In simple terms, a growing number of our contemporaries want to be religious, believing, and even Christian, but without the contaminations they feel have been added to these words. They aspire to rediscover their roots in order to grow in a soil that has not been spoiled by either the fertilizer of ancient times, the shrubs of the middle ages, modern pesticides, or the radiations of postmodernity. Such a struggle for renewal is inate in the human person; it has always been so, but in our time it is acquiring historic, even cosmic proportions.
Christianness…means, first, liberation from a fixed and determined political order, which until recently was regarded as indispensible for the practice of “Christian values” (Christendom). It is also a liberation from identifying being Christian with the acceptance of a determined series of Christian doctrines (Christianity).
…Christianness is neither a new political form nor a new intellectual creed; it is a commitment which, although it needs specific expressions and a concrete political order to manifest itself, does not identify itself with any of these things.Raimon Panikkar. CrossCurrents, Spring-Summer 2000
I was once really taken aback when a “Christian leader” looked me in the eye and said: “Geoff, you’re not a Christian!”
When he could see I had recovered my composure he said: “What matters is not whether you are a Christian or not, but that you are Christlike.”
I have found that distinction quite liberating.
So I find Panikkar’s idea of the dawning of “Christianness”, rising from spent paradigms of Christendom and Christianity, quite compelling.
In simple terms, “Christianness” for me refers to a focus on the qualities of the Jesus of the Gospels and a hanging loose to man-made(sic) formulations (Panikkar’s “Christianity”), and political structuring (“Christendom”).

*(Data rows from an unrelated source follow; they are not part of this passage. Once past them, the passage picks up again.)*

-- ==== Sys2Proof/Safety.lean ====
section
/-! DEFINITION. What counts as a safe state of the block, and the terms in which statements say when a command is
taken and what it leaves alone. -/

namespace Sys2Proof.Machine

/-- Outside RUN every STO group and every contactor is off (R324). -/
abbrev Island.outputsSafe (i : Island) : Prop := i.st ≠ 2 → i.stoOn = 0 ∧ i.kOn = 0

/-- A safe state: the addressed memories are in canonical form and the island's outputs are as R324 says. -/
abbrev State.safe (s : State) : Prop := Mem.wf s.mem ∧ s.isl.outputsSafe

/-- The application side runs, and no store of the agent waits for its event to be queued (R114). -/
abbrev State.hears (s : State) (snd : Sender) : Prop := s.blk.held = false ∧ s.blk.agentHeld snd.agent.val = false

/-- The block takes a write of `snd` to the register at `a`: it hears the agent, the interconnect admits the access (R31,
R63, R72, R75), nothing that was posted to the page or is done there first waits before it (R25, R28, R30), and the
device's role holds the register's block (R17). -/
abbrev State.takesWrite (s : State) (snd : Sender) (a : Nat) : Prop :=
  s.hears snd ∧ s.blk.denial snd a true = none ∧ s.blk.behind a = false ∧ s.blk.blockOff a = false

/-- The block takes a read of `snd` from the register at `a`: no soft reset of its page answers in its place (R68). -/
abbrev State.takesRead (s : State) (snd : Sender) (a : Nat) : Prop :=
  s.hears snd ∧ s.blk.denial snd a false = none ∧ s.blk.blockOff a = false ∧ s.blk.readBusy a = false

/-- The tick at which the cycle's items are latched: APD on a Node, else FBD (R42 to R44). -/
abbrev Block.itemsDue (b : Block) : Nat := if b.isNode then b.apd else b.fbd

/-- Deck Time n ticks on: in its 64 bits, where any tick passes (R35). -/
def State.deckAfter (s : State) (n : Nat) : Nat := if n = 0 then s.blk.tb.dt else (s.blk.tb.dt + 5 * n) % 2 ^ 64

/-- Nothing outside the application side differs: the Safety Island, the fuses and the Event Archive, the addressed
memories and the queue of commands are the same. -/
abbrev State.sameRest (s t : State) : Prop := t.isl = s.isl ∧ t.nv = s.nv ∧ t.mem = s.mem ∧ t.pending = s.pending

/-- The address is none of the PLIC's pending words (R105). -/
abbrev notPend (a : Nat) : Prop := a < R.PLIC_PEND 0 ∨ R.PLIC_PEND 16 ≤ a

/-- Every register reads as before but those of `A` and the PLIC's pending words, which follow the page interrupts
(R105). -/
def Block.keeps (b c : Block) (A : List Nat) : Prop := ∀ a, a ∉ A → notPend a → c.rd a = b.rd a

/-- Nothing beside registers differs: no queue, context, latch or counter of the application side, but the answer to
the access and the rises noted for MSI-X (R454). -/
abbrev Block.sameHidden (b c : Block) : Prop :=
  c = { b with regs := c.regs, answer := c.answer, host := { b.host with rises := c.host.rises } }

/-- Beside the registers of `A`, only what `sameHidden` names differs on the application side, and nothing outside it. -/
abbrev State.onlyRegs (s t : State) (A : List Nat) : Prop :=
  s.sameRest t ∧ s.blk.sameHidden t.blk ∧ s.blk.keeps t.blk A

/-- The registers of the RTC domain that a system reset writes: it wakes every domain, abandons a request that waits, and
ends a soft reset of the page (R68, R478, R479). -/
def wakeRegs : List Nat := [R.SYS_RST_CAUSE, R.PWR_STAT, R.PWR_ERR, R.IRQ_RAW pwrPage, R.PAGE_STAT pwrPage]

It is, if you like, a shift in consciousness from religion to spirituality.
It may be signified by a move from the “Ten Commandments” to “The Beatitudes” as a central ethic.
At the same time, it is always wonderful to see these qualities demonstrated in others, whatever the source of their inspiration, theistic or not. Such a congruence is no threat to my “Christianness”; and I hope my “Christianness” is no threat to others.